Health care is a basic human right, not a privilege. For some reason, we’ve allowed ourselves as Americans to be fooled into accepting that one must be blessed with “means” to actuate appropriate health care. As a nation we have failed to realize that our health care system is a barometer of our society’s value for human life.

-Me

Thursday, April 12, 2007

Woman

Past guys have been on my mind a lot lately. Can’t say why. Have you ever been driving (driving is the ultimate past-time and one I spend way too much time doing immersed more in thought than in driving) and thinking at the same time? Wading through your past experiences when something, not a new realization, just a new way to look at an old experience, hits you? And you are stuck musing through your left turns, red lights, accelerations and lane changes?

So lately I’ve been thinking about guys I used to know. Guys from my teenage years. Perhaps I’ve hinted some, but my teenage years were rather tumultuous. Most of that was my own doing, or rather, undoing. I knew a whole slew of less than wholesome public (or less than public) figures. I think I get stuck in that time period of my life because sometimes it is hard for me to believe. That and it is just so damn different from anything I would ever dream of incorporating into my life nowadays.

Guys I used to know. Guys I used to date as a teen. So I was 16 and totally head over heels for this TWENTY-NINE year old. I was 14 and I kissed a THIRTY-TWO year old. Now this is by no means meant to be a kiss and tell, but honestly, as I am turning 29 this year, that just icks me the hell out. What the hell was I doing dating a 29 year old at 16? What the hell was wrong with that guy? (No blame for me on this one, I had not the tools to pick a decent man, and I was seriously misled by what I realize now were some obviously sick souls.)

When I was eighteen I was just breaking up with my boyfriend of 3 years (off and on) who was at that time 24. That means when we started dating he was 21, and I was 15. Fifteen. Twenty-one. Need I say more? I remember wondering why I never had a decent romantic relationship. I ignored the obvious fact that I had chosen to date only men that had clear issues (as dating children is a readily apparent violation of social mores, eh?).

I’m sure I’ve always known this fact, but only recently has it started to kind of gross me out. Grown men. Children. Girls pretending to be women.
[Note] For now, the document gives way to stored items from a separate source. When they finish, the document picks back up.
-- ==== Sys2Proof/Machine/Ops.lean ====
section
/-! DEFINITION. The shared operations: updates of State, network time (R1, R2), sequence numbers (R3),
check sequences (R4), bytes, and saturating counters. -/

namespace Sys2Proof.Machine

open Sys2Proof

/-! ### Updates of State -/

/-- `s` with its `tb` replaced. -/
def State.setTb (s : State) (v : Timebase) : State := { s with tb := v }

/-- `s` with its `tod` replaced. -/
def State.setTod (s : State) (v : TodState) : State := { s with tod := v }

/-- `s` with its `feeds` replaced. -/
def State.setFeeds (s : State) (v : Two FeedInput) : State := { s with feeds := v }

/-- `s` with its `merge` replaced. -/
def State.setMerge (s : State) (v : PathMerge) : State := { s with merge := v }

/-- `s` with its `store` replaced. -/
def State.setStore (s : State) (v : FrameStore) : State := { s with store := v }

/-- `s` with its `output` replaced. -/
def State.setOutput (s : State) (v : Output) : State := { s with output := v }

/-- `s` with its `breaks` replaced. -/
def State.setBreaks (s : State) (v : BreakTable) : State := { s with breaks := v }

/-- `s` with its `link` replaced. -/
def State.setLink (s : State) (v : AdvertLink) : State := { s with link := v }

/-- `s` with its `memory` replaced. -/
def State.setMemory (s : State) (v : AdvertMemory) : State := { s with memory := v }

/-- `s` with its `splice` replaced. -/
def State.setSplice (s : State) (v : SpliceUnit) : State := { s with splice := v }

/-- `s` with its `monitors` replaced. -/
def State.setMonitors (s : State) (v : MonitorUnit) : State := { s with monitors := v }

/-- `s` with its `direction` replaced. -/
def State.setDirection (s : State) (v : Direction) : State := { s with direction := v }

/-- `s` with its `settings` replaced. -/
def State.setSettings (s : State) (v : Settings) : State := { s with settings := v }

/-- `s` with its `alerts` replaced. -/
def State.setAlerts (s : State) (v : Alerts) : State := { s with alerts := v }

/-- `s` with its `ports` replaced. -/
def State.setPorts (s : State) (v : Two PortState) : State := { s with ports := v }

/-- `s` with its `lines` replaced. -/
def State.setLines (s : State) (v : Lines) : State := { s with lines := v }

/-- `s` with its `freeCount` replaced. -/
def State.setFreeCount (s : State) (v : Nat) : State := { s with freeCount := v }

/-- `s` with its `pending` replaced. -/
def State.setPending (s : State) (v : List Instr) : State := { s with pending := v }

/-- The active profile, which every block reads (10, section 10.4). -/
def State.profile (s : State) : Profile := s.settings.active

/-! ### Pairs by port and by input -/

/-- The item of a port. -/
def portOf {α : Type} (t : Two α) : Port → α
  | .a => t.fst
  | .b => t.snd

/-- The pair with the item of a port replaced. -/
def setPortOf {α : Type} (t : Two α) (p : Port) (v : α) : Two α :=
  match p with
  | .a => { t with fst := v }
  | .b => { t with snd := v }

/-- The other port. -/
def otherPort : Port → Port
  | .a => .b
  | .b => .a

/-- The item of an input. -/
def inputOf {α : Type} (t : Two α) : InputNo → α
  | .one => t.fst
  | .two => t.snd

/-- The pair with the item of an input replaced. -/
def setInputOf {α : Type} (t : Two α) (i : InputNo) (v : α) : Two α :=
  match i with
  | .one => { t with fst := v }
  | .two => { t with snd := v }

/-- The other input. -/
def otherInput : InputNo → InputNo
  | .one => .two
  | .two => .one

/-! ### Counters -/

/-- A saturating 16-bit counter plus one (00, section 6). -/
def satInc (c : Counter) : Counter := if c = 65535 then c else c + 1

/-- A value saturated to 32 bits (R13: h and U). -/
def sat32 (n : Nat) : BitVec 32 := BitVec.ofNat 32 (min n 4294967295)

/-! ### Network time -/

/-- The total count of ticks of a network time (R1). -/
def totalTicks (t : NetTime) : Nat := t.sec.toNat * Config.ticksPerSecond + t.tick.val

/-- The network time of a total count of ticks, reduced modulo 2^32 seconds and split (R1). -/
def ofTicks (n : Nat) : NetTime :=
  ⟨BitVec.ofNat 32 (n / Config.ticksPerSecond), ⟨n % 10000000, Nat.mod_lt _ (by decide)⟩⟩

/-- R1: a network time plus a signed offset of ticks. -/
def addTicks (t : NetTime) (offset : Int) : NetTime :=
  ofTicks (((totalTicks t : Int) + offset) % (Config.timeRange : Int)).toNat

/-- R2: the signed difference a − b in ticks; exactly half the range is negative. -/
def timeDiff (a b : NetTime) : Int :=
  let d := ((totalTicks a : Int) - totalTicks b) % (Config.timeRange : Int)
  if d < Config.halfRange then d else d - Config.timeRange

/-- Local time `now` has reached or passed a deadline (R29). -/
def reached (now deadline : NetTime) : Bool := decide (0 ≤ timeDiff now deadline)

/-- The start of a second (R15, R20). -/
def startOfSecond (seconds : BitVec 32) : NetTime := ⟨seconds, 0⟩

/-- An integer held to −limit to +limit (R22). -/
def clampAbs (limit : Nat) (x : Int) : Int := max (-(limit : Int)) (min limit x)

/-! ### Sequence numbers -/

/-- R3: a follows b. -/
def follows (a b : Seq) : Bool := decide (1 ≤ (a - b).toNat ∧ (a - b).toNat ≤ 32767)

/-- R3: a is at or after b. -/
def atOrAfter (a b : Seq) : Bool := decide ((a - b).toNat ≤ 32767)

/-- 01, section 1.2: q lies in the frame range [first, first + n). -/
def inRange (q first : Seq) (n : Nat) : Bool := decide ((q - first).toNat < n)

/-- 01, section 1.2: two frame ranges intersect when the first sequence of either lies in the other. -/
def rangesMeet (f1 : Seq) (n1 : Nat) (f2 : Seq) (n2 : Nat) : Bool := inRange f1 f2 n2 || inRange f2 f1 n1

/-- The signed sequence difference of q from a (R63). -/
def seqDiff (q a : Seq) : Int :=
  if (q - a).toNat ≤ 32767 then ((q - a).toNat : Int) else ((q - a).toNat : Int) - 65536

/-! ### Bytes -/

/-- The number that bytes give, most significant byte first. -/
def beNat (bytes : List Byte) : Nat := bytes.foldl (fun acc b => acc * 256 + b.toNat) 0

/-- `width` bytes of a number, most significant byte first; higher bits are left out. -/
def beBytes : (width : Nat) → Nat → List Byte
  | 0, _ => []
  | w + 1, n => BitVec.ofNat 8 (n / 256 ^ w) :: beBytes w n

/-- `width` bytes of a signed number in two's complement. -/
def beSigned (width : Nat) (x : Int) : List Byte := beBytes width (x % (256 ^ width : Nat)).toNat

/-- The signed number that bytes give in two's complement. -/
def beInt (bytes : List Byte) : Int :=
  if 2 * beNat bytes < 256 ^ bytes.length then (beNat bytes : Int) else (beNat bytes : Int) - (256 ^ bytes.length : Nat)

/-! ### Check sequences (R4) -/

/-- One data bit: shift towards the most significant end, and combine with the polynomial when the bit shifted
out differs from the data bit. -/
def crcBit {w : Nat} (poly reg : BitVec w) (bit : Bool) : BitVec w :=
  if reg.msb != bit then (reg <<< 1) ^^^ poly else reg <<< 1

/-- One byte, most significant bit first. -/
def crcByte {w : Nat} (poly reg : BitVec w) (b : Byte) : BitVec w :=
  [7, 6, 5, 4, 3, 2, 1, 0].foldl (fun r i => crcBit poly r (b.getLsbD i)) reg

/-- R4: the check value over the covered bytes. -/
def crc {w : Nat} (poly init : BitVec w) (bytes : List Byte) : BitVec w := bytes.foldl (crcByte poly) init

/-- CRC-8 of management frames. -/
def crc8 (bytes : List Byte) : BitVec 8 := crc 0x07 0x00 bytes

/-- CRC-16 of the carriage frame header. -/
def crc16 (bytes : List Byte) : BitVec 16 := crc 0x1021 0xFFFF bytes

/-- CRC-32 of the carriage frame and of advert link messages. -/
def crc32 (bytes : List Byte) : BitVec 32 := crc 0x04C11DB7 0xFFFFFFFF bytes

/-! ### Service packets (R5) -/

/-- The null packet, formed in full (R5). -/
def nullPacket : ServicePacket := ⟨0x5A, false, 0, 0xFFF, 0, 0, List.replicate Config.payloadBytes 0⟩

/-- The 188 bytes of a packet (01, section 1.4). -/
def packetBytes (p : ServicePacket) : List Byte :=
  let word := (if p.unitStart then 32768 else 0) + p.cls.toNat * 4096 + p.label.toNat
  p.sync :: beBytes 2 word ++ BitVec.ofNat 8 (p.continuity.toNat * 16 + p.low.toNat) :: p.payload

/-- The packet that 188 bytes give (01, section 1.4). -/
def packetOfBytes (bytes : List Byte) : ServicePacket :=
  let word := beNat ((bytes.drop 1).take 2)
  let b3 := (bytes.getD 3 0).toNat
  ⟨bytes.getD 0 0, decide (32768 ≤ word), BitVec.ofNat 3 (word / 4096), BitVec.ofNat 12 word,
    BitVec.ofNat 4 (b3 / 16), BitVec.ofNat 4 b3, bytes.drop 4⟩

/-- `count` packets of 188 bytes each, from the front of `bytes`. -/
def packetsOfBytes : (count : Nat) → List Byte → List ServicePacket
  | 0, _ => []
  | n + 1, bytes => packetOfBytes (bytes.take 188) :: packetsOfBytes n (bytes.drop 188)

/-! ### The continuity table's sparse form (R145) -/

/-- The entry of a label; none is unset. -/
def lookupLabel (label : BitVec 12) : List (BitVec 12 × BitVec 4) → Option (BitVec 4)
  | [] => none
  | (l, c) :: rest => if l = label then some c else lookupLabel label rest

/-- The table with the entry of a label set, its labels kept rising. -/
def storeLabel (label : BitVec 12) (count : BitVec 4) : List (BitVec 12 × BitVec 4) → List (BitVec 12 × BitVec 4)
  | [] => [(label, count)]
  | (l, c) :: rest =>
    if l = label then (label, count) :: rest
    else if label < l then (label, count) :: (l, c) :: rest
    else (l, c) :: storeLabel label count rest

/-! ### Folding a change over numbered entries -/

/-- All numbers below n, lowest first. -/
def numbers (n : Nat) : List (Fin n) := List.finRange n

/-- A change of state made for each number in turn, lowest first. -/
def forEach {n : Nat} (f : Fin n → State → State) (s : State) : State :=
  (numbers n).foldl (fun s i => f i s) s

end Sys2Proof.Machine
end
The fact that I was a child at 14, 15, 16, 17……These are indisputable facts. Hell the fact that I still acted as a child well into my twenties is also an indisputable fact. And I just can’t believe these guys, that somehow they felt it was okay(acceptable), and imagined that I would somehow stick with them, date them, love them, in any way that is appropriate and understandable.

I don’t think that making choices as bad as I made as a teen concerning men are inevitable choices. It is just a shame that there is even a choice, that there are men out there that just don’t understand the unacceptability of dating girls that act like women.

You can look like a woman. You can act like a woman. But sometimes, no matter how much you pretend, the only way to womanhood is taking the time it takes to get there.